Um dos mais profundos temas do discurso filosófico e sociológico da história da humanidade, e não menos problemático, é a natureza da política. Toda ação humana esteve e está profundamente marcada pela política. A exemplo disso, podemos citar as diversas manifestações das culturas: egípcia, judaica, assíria, babilônica, persa, grega, romana, latina e modernas e suas formas de governos. Nenhuma escapa dos olhos da política.

No atual momento da sociedade brasileira, a campanha eleitoral/2022, parece-nos que a questão ainda não se encontra bem resolvida, pois é notável a falta de uma substancial distinção e clareza entre o que é a política como forma de vida e a política partidária. O que diferencia uma da outra é o que nos leva a emitir, formular algumas ideias sobre essa diferença, bem como agir a partir do que pensamos sobre uma e outra.

É muito comum ver e ouvir as pessoas discutindo questões partidárias e não questões políticas. Este texto quer convocar os leitores a uma reflexão sobre Política, com “P” para diferenciar do que vulgarmente chamamos de “política”. Vale lembrar que refletir é o ato de retornar, de voltar, rever, revisar, interrogar-se e não o ato de curvar-se diante do outro. Este gesto é próprio do escravo diante de seu senhor. De já, a reflexão é uma ação do sujeito que, conscientemente, é capaz de fazer uma autocritica. Assim, a reflexão é algo como que a expressão kantiana “sapēre aude” ou, numa linguagem foucaultiana, ter a “coragem da verdade”. 

A Política a qual nos referimos diverge da política em sentido vulgar. A Política é uma forma de vida coletiva, portanto, democrática em seu princípio. Mas a política no senso comum expressa a ideia de partido, uma concepção centrada nos interesses particulares. Como forma de vida coletiva, a Política é, por natureza, a arte da civilidade, do respeito, do direito, do dever ser, do agir bem, da ética, da responsabilidade social. Dessa forma, ela exige de cada um de nós uma relação humanizadora, quer sejamos negros, brancos, indígenas, homens, mulheres, gays, lésbicas, transsexuais, jovem, adulto, idoso, casado ou solteiro, não importa. O que importa à Política é a humanização, a condição de que todos, todas, tod@s sejam considerados iguais.

A igualdade como direito não significa ser o mesmo que outro. A mesmice é a negação do outro como ser diferente. Não somos objetos de produção em série para sermos todos o mesmo. A igualdade de direitos requer que todos sejam acolhidos em suas diferenças e diversidades, mas há quem diga que isso é impossível de viver. Evidentemente isso parece mesmo impossível, visto que a ótica com que olhamos o mundo é uma visão profundamente marcada pelas desigualdades entre os seres humanos e sobre isso vale lembrar que desigualdades é algo contrário à diferença. Somos todos únicos, diferentes, mas não podemos ser desiguais. Para sermos Políticos, com “P”, precisamos estar em constante formação. 

A formação não é processo de aprendizagem com inicio, meio e fim. Ela se dá ao longo da vida, nas relações estabelecidas entre os seres humanos com outros seres e o mundo. Ela é um projeto de desenvolvimento, de aperfeiçoamento do humano que há em nós. Por isso, a necessidade de um Estado estético que seja capaz de dar, de distribuir o que se recolhe de forma igualitária que supere todas as formas desigualdades. Ele é um estado de coisas e não coisas de um Estado. Ele é uma forma de vida que se configura na partilha do sensível, na condição mesma de juntar e distribuir segundo um critério de igualdade e de comunidade. O tipo ideal de sujeito desse Estado é o artista. O artista, diferentemente do João-de-barro, cria e recria o mundo.
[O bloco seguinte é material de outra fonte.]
-- ==== Sys2Proof/Word.lean ====
section
/-! DEFINITION. The word types and their plainest arithmetic (R2, R3, R7). -/

namespace Sys2Proof

/-- A byte (R2). -/
abbrev Byte := BitVec 8
/-- A half, 16 bits (R2). -/
abbrev Half := BitVec 16
/-- A word, 32 bits (R2). -/
abbrev Word := BitVec 32
/-- A doubleword, 64 bits (R2). -/
abbrev DWord := BitVec 64
/-- A vector register, 128 bits (R17). -/
abbrev VReg := BitVec 128
/-- A line of 32 bytes (R2); bits [7:0] are the byte at the lowest address (R3). -/
abbrev Line := BitVec 256
/-- A release signature (R294). -/
abbrev Sig := BitVec 512

/-- `rotl(x, n)` of R7 on a 32-bit x. -/
def rotl32 (x : Word) (n : Nat) : Word := x.rotateLeft (n % 32)

/-- A 64-bit value from its low and high words. -/
def join (hi lo : Word) : DWord := hi ++ lo

/-- The low word of a doubleword. -/
def loWord (x : DWord) : Word := x.extractLsb' 0 32
/-- The high word of a doubleword. -/
def hiWord (x : DWord) : Word := x.extractLsb' 32 32

/-- Byte i of a value, counted from its lowest address (R3). -/
def byteOf {w : Nat} (x : BitVec w) (i : Nat) : Byte := x.extractLsb' (8 * i) 8

/-- A Bool as a word. -/
def ofBool32 (b : Bool) : Word := if b then 1 else 0

end Sys2Proof
end

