/-- Major 0x01, ALU (R55, R56). -/
def decodeAlu (w : Nat) : Except Reject Instr :=
  match fld w 0 10 with
  | 0 => .ok (.add (bf w 22 4) (bf w 18 4) (bf w 14 4) (bf w 10 4))
  | 1 => .ok (.sub (bf w 22 4) (bf w 18 4) (bf w 14 4) (bf w 10 4))
  | 2 => .ok (.and (bf w 22 4) (bf w 18 4) (bf w 14 4) (bf w 10 4))
  | 3 => .ok (.or (bf w 22 4) (bf w 18 4) (bf w 14 4) (bf w 10 4))
  | 4 => .ok (.xor (bf w 22 4) (bf w 18 4) (bf w 14 4) (bf w 10 4))
  | 5 => .ok (.andn (bf w 22 4) (bf w 18 4) (bf w 14 4) (bf w 10 4))
  | 6 => .ok (.shl (bf w 22 4) (bf w 18 4) (bf w 14 4) (bf w 10 4))
  | 7 => .ok (.shr (bf w 22 4) (bf w 18 4) (bf w 14 4) (bf w 10 4))
  | 8 => .ok (.sar (bf w 22 4) (bf w 18 4) (bf w 14 4) (bf w 10 4))
  | 9 => .ok (.rol (bf w 22 4) (bf w 18 4) (bf w 14 4) (bf w 10 4))
  | 10 => .ok (.mul (bf w 22 4) (bf w 18 4) (bf w 14 4) (bf w 10 4))
  | 11 => .ok (.mulh (bf w 22 4) (bf w 18 4) (bf w 14 4) (bf w 10 4))
  | 12 => .ok (.mulhu (bf w 22 4) (bf w 18 4) (bf w 14 4) (bf w 10 4))
  | 13 => .ok (.div (bf w 22 4) (bf w 18 4) (bf w 14 4) (bf w 10 4))
  | 14 => .ok (.divu (bf w 22 4) (bf w 18 4) (bf w 14 4) (bf w 10 4))
  | 15 => .ok (.rem (bf w 22 4) (bf w 18 4) (bf w 14 4) (bf w 10 4))
  | 16 => .ok (.remu (bf w 22 4) (bf w 18 4) (bf w 14 4) (bf w 10 4))
  | 17 => .ok (.min (bf w 22 4) (bf w 18 4) (bf w 14 4) (bf w 10 4))
  | 18 => .ok (.max (bf w 22 4) (bf w 18 4) (bf w 14 4) (bf w 10 4))
  | 19 => .ok (.minu (bf w 22 4) (bf w 18 4) (bf w 14 4) (bf w 10 4))
  | 20 => .ok (.maxu (bf w 22 4) (bf w 18 4) (bf w 14 4) (bf w 10 4))
  | 21 => if fld w 10 4 = 0 then .ok (.clz (bf w 22 4) (bf w 18 4) (bf w 14 4)) else .error .illegal
  | 22 => if fld w 10 4 = 0 then .ok (.ctz (bf w 22 4) (bf w 18 4) (bf w 14 4)) else .error .illegal
  | 23 => if fld w 10 4 = 0 then .ok (.popc (bf w 22 4) (bf w 18 4) (bf w 14 4)) else .error .illegal
  | 24 => if fld w 10 4 = 0 then .ok (.brev (bf w 22 4) (bf w 18 4) (bf w 14 4)) else .error .illegal
  | 25 => if fld w 10 4 = 0 then .ok (.sextb (bf w 22 4) (bf w 18 4) (bf w 14 4)) else .error .illegal
  | 26 => if fld w 10 4 = 0 then .ok (.sexth (bf w 22 4) (bf w 18 4) (bf w 14 4)) else .error .illegal
  | 27 => if fld w 10 4 = 0 then .ok (.zextb (bf w 22 4) (bf w 18 4) (bf w 14 4)) else .error .illegal
  | 28 => if fld w 10 4 = 0 then .ok (.zexth (bf w 22 4) (bf w 18 4) (bf w 14 4)) else .error .illegal
  | 29 => if fld w 10 4 = 0 then .ok (.mov (bf w 22 4) (bf w 18 4) (bf w 14 4)) else .error .illegal
  | 30 => .ok (.slt (bf w 22 4) (bf w 18 4) (bf w 14 4) (bf w 10 4))
  | 31 => .ok (.sltu (bf w 22 4) (bf w 18 4) (bf w 14 4) (bf w 10 4))
  | _ => .error .illegal

/-- Major 0x02, ADDI (R55, R56). -/
def decodeAddi (w : Nat) : Except Reject Instr :=
  .ok (.addi (bf w 22 4) (bf w 18 4) (bf w 14 4) (bf w 0 14))

/-- Major 0x03, ANDI (R55, R56). -/
def decodeAndi (w : Nat) : Except Reject Instr :=
  .ok (.andi (bf w 22 4) (bf w 18 4) (bf w 14 4) (bf w 0 14))

/-- Major 0x04, ORI (R55, R56). -/
def decodeOri (w : Nat) : Except Reject Instr :=
  .ok (.ori (bf w 22 4) (bf w 18 4) (bf w 14 4) (bf w 0 14))

/-- Major 0x05, XORI (R55, R56). -/
def decodeXori (w : Nat) : Except Reject Instr :=
  .ok (.xori (bf w 22 4) (bf w 18 4) (bf w 14 4) (bf w 0 14))

/-- Major 0x06, SHI (R55, R56). -/
def decodeShi (w : Nat) : Except Reject Instr :=
  match fld w 5 9 with
  | 0 => .ok (.shli (bf w 22 4) (bf w 18 4) (bf w 14 4) (bf w 0 5))
  | 1 => .ok (.shri (bf w 22 4) (bf w 18 4) (bf w 14 4) (bf w 0 5))
  | 2 => .ok (.sari (bf w 22 4) (bf w 18 4) (bf w 14 4) (bf w 0 5))
  | 3 => .ok (.roli (bf w 22 4) (bf w 18 4) (bf w 14 4) (bf w 0 5))
  | _ => .error .illegal

/-- Major 0x07, LIH (R55, R56). -/
def decodeLih (w : Nat) : Except Reject Instr :=
  .ok (.lih (bf w 22 4) (bf w 18 4) (bf w 0 18))

/-- Major 0x08, CMP (R55, R56). -/
def decodeCmp (w : Nat) : Except Reject Instr :=
  if fld w 0 6 = 0 then .ok (.cmp (bf w 22 4) (bf w 19 3) (bf w 18 1) (bf w 14 4) (bf w 10 4) (bf w 6 4)) else .error .illegal

/-- Major 0x09, CMPI (R55, R56). -/
def decodeCmpi (w : Nat) : Except Reject Instr :=
  .ok (.cmpi (bf w 22 4) (bf w 19 3) (bf w 18 1) (bf w 14 4) (bf w 4 10) (bf w 0 4))

/-- Major 0x0A, PRD (R55, R56). -/
def decodePrd (w : Nat) : Except Reject Instr :=
  match fld w 0 9 with
  | 0 => if fld w 9 4 = 0 then .ok (.pand (bf w 22 4) (bf w 19 3) (bf w 16 3) (bf w 13 3)) else .error .illegal
  | 1 => if fld w 9 4 = 0 then .ok (.por (bf w 22 4) (bf w 19 3) (bf w 16 3) (bf w 13 3)) else .error .illegal
  | 2 => if fld w 9 4 = 0 then .ok (.pxor (bf w 22 4) (bf w 19 3) (bf w 16 3) (bf w 13 3)) else .error .illegal
  | 3 => if fld w 9 4 = 0 then .ok (.pandn (bf w 22 4) (bf w 19 3) (bf w 16 3) (bf w 13 3)) else .error .illegal
  | 4 => if fld w 13 9 = 0 then .ok (.prdw (bf w 22 4) (bf w 9 4)) else .error .illegal
  | 5 => if fld w 13 9 = 0 then .ok (.pwrw (bf w 22 4) (bf w 9 4)) else .error .illegal
  | _ => .error .illegal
A arte, neste sentido, é produção, trans-formação, ou seja, é ir além de uma forma única, fechada, linear, estática e obsoleta. 

O Político não é aquele que representa o Estado, mas aquele que, vivendo em e na comunidade, se organiza para que todos os outros possam frequentar com os mesmos direitos e deveres as instituições públicas, como a escola, o hospital, entre outros organismos do Estado e ser respeitado em sua dignidade humana. O Estado estético não coaduna com a cooptação de votos, não estimula a violência, nem a fome, nem a criminalidade, etc. Nele, o recolhido é distribuído de forma igualitária como fundos para a educação, a saúde, a moradia, a alimentação, a segurança, o lazer, entre outras necessidades humanas, e não direcionado à guerra, ao armamento bélico, à violência e a quem tudo tem.

No Estado estético a igualdade é o princípio regulador e tudo que foge a essa norma é definitivamente antipolítico, não democrático, desigual e ameaçador da vida do outro. Mas esse Estado não é construído de cima para baixo ou vice-versa. Ele é e só pode ser instituído na coletividade, na relação, no debate intenso e respeitoso das diferenças e diversidades humanas.